Today in Calculus we learned a new method for integration known as integration by parts. This method is useful for solving antiderivatives of functions that are combinations (two functions multiplied together), which cannot be solved by regular u substitution.

if uv = something then
d(uv) = udv + vdu (product rule)
uv = fint (udv) + fint(vdu)
uv - fint(vdu) = fint(udv)

So the idea is to take your function and find the most complicated part of the function (usually this is the highest order function in the function hierarchy, but it can also be the most complex sometimes like a trig function). This complicated part must have a known antiderivative (that you can do by integration rules). The "left over" part is the v. Solve for dv and u. You then set up a table:

v
dv
u
du

Finally, when you have identified the elements/ finished the table you plug in the appropriate expressions in the correct place in the equation above. Sometimes when evaluating a 'simplified' expression, you may come across an antiderivative of another combination function (aka the fint(vdu) or fint(udv) cannot be automatically solved). This could mean that you may have set up the table wrong but it can also mean that further integration by parts is necessary and that your work is at an intermediate step to the ultimate simplified form.

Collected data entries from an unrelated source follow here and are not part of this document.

/-- DECLINE, UNCLAIMED and CANCEL of a POSTED position (R132, R134): DONE with what settled it and why, its note and timers gone, D
advanced; a settlement that comes late changes nothing. -/
def Obligations.SettlementEndsPosition : Prop :=
  (∀ (h : Header) (pos : PosRef) (reason : Byte) (l : LineId) (p : PosId) (s : State),
    Reaches s h (.decline pos reason) → declineReasonListed reason = true → findPosition s pos = some (l, p) →
    (positionOf s l p).state = .posted →
    Yields (.decline h pos reason) s fun t => SettledAt .decline .declined l p s t ∧
      SameBut (.entries :: .locals :: stationFrame) s t)
  ∧ (∀ (h : Header) (pos : PosRef) (l : LineId) (p : PosId) (s : State),
    Reaches s h (.unclaimed pos) → findPosition s pos = some (l, p) → (positionOf s l p).state = .posted →
    Yields (.unclaimed h pos) s fun t => SettledAt .unclaimed .unclaimed l p s t ∧
      SameBut (.entries :: .locals :: stationFrame) s t)
  ∧ (∀ (h : Header) (line position : Byte) (l : LineId) (p : PosId) (s : State),
    Reaches s h (.cancel line position) → findPosition s ⟨byteOf h.src, line, position⟩ = some (l, p) →
    (positionOf s l p).state = .posted →
    Yields (.cancel h line position) s fun t => SettledAt .cancel .cancelled l p s t ∧
      SameBut (.entries :: .locals :: gatewayFrame) s t)
  ∧ (∀ (h : Header) (pos : PosRef) (reason : Byte) (s : State), Reaches s h (.decline pos reason) →
    (∀ l p, findPosition s pos = some (l, p) → (positionOf s l p).state ≠ .posted) →
    Yields (.decline h pos reason) s fun t => SameBut stationFrame s t)
  ∧ (∀ (h : Header) (pos : PosRef) (s : State), Reaches s h (.unclaimed pos) →
    (∀ l p, findPosition s pos = some (l, p) → (positionOf s l p).state ≠ .posted) →
    Yields (.unclaimed h pos) s fun t => SameBut stationFrame s t)
  ∧ ∀ (h : Header) (line position : Byte) (s : State), Reaches s h (.cancel line position) →
    (∀ l p, findPosition s ⟨byteOf h.src, line, position⟩ = some (l, p) →
      (positionOf s l p).state ≠ .posted ∧ claimedBy (positionOf s l p) (ownNode s) = false) →
    Yields (.cancel h line position) s fun t => SameBut gatewayFrame s t

/-- The D advance (R123): D moves over the DONE positions before P, each of which returns to FREE with its fields zeroed; no other
position changes, and D then stands at P or at a position that is not DONE. -/
def Obligations.DAdvanceFreesDonePositions : Prop :=
  ∀ e : LineEntry, ∃ k : Nat, k < 16
    ∧ (dAdvance e).d = e.d + BitVec.ofNat 4 k
    ∧ (∀ i < k, e.d + BitVec.ofNat 4 i ≠ e.p ∧ (tget e.positions (placeOf (e.d + BitVec.ofNat 4 i))).state = .done
        ∧ tget (dAdvance e).positions (placeOf (e.d + BitVec.ofNat 4 i)) = Position.zero)
    ∧ (∀ q : BitVec 4, (∀ i < k, q ≠ e.d + BitVec.ofNat 4 i) →
        tget (dAdvance e).positions (placeOf q) = tget e.positions (placeOf q))
    ∧ ((dAdvance e).d = e.p ∨ (tget (dAdvance e).positions (placeOf (dAdvance e).d)).state ≠ .done)
    ∧ (dAdvance e).p = e.p ∧ (dAdvance e).state = e.state ∧ (dAdvance e).pendingClear = e.pendingClear
    ∧ (dAdvance e).gateway = e.gateway ∧ (dAdvance e).line = e.line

Today we talked about the logistic population growth model, which is just another kind of differential equation. The one we learned before this, the exponential growth model is in the form dy/dt = kt, while the logistic model is in the form dy/dt = ky(1-(y/L)), where L is the carrying capacity of the environment where the population lives (determined through research).

Given this growth model, we can determine both the long term trends of this population and when the rate of growth of the population is the largest. Although we do not know how to solve the logistic differential equation yet, we know that its solution is y = L / (1 + Ce ^ -kt).

Slope Fields: On January 27th, we learned about Slope Fields. To find the graph of a differentiable equation, one can find the slope fields of each point by plugging in the x & y coordinates of each point. The number found by plugging into the equation is the slope of the slope field.

Many times, the graph may look the same, such as graph 1, where even though the second point is not the same as the first, it is the same shape.

To check if a line drawn on a slopefield is correct, plug in the given points into point-slope formula, and substitute into the given dy/dx formula.

You can find this in the calculator by following the instructions on page (2).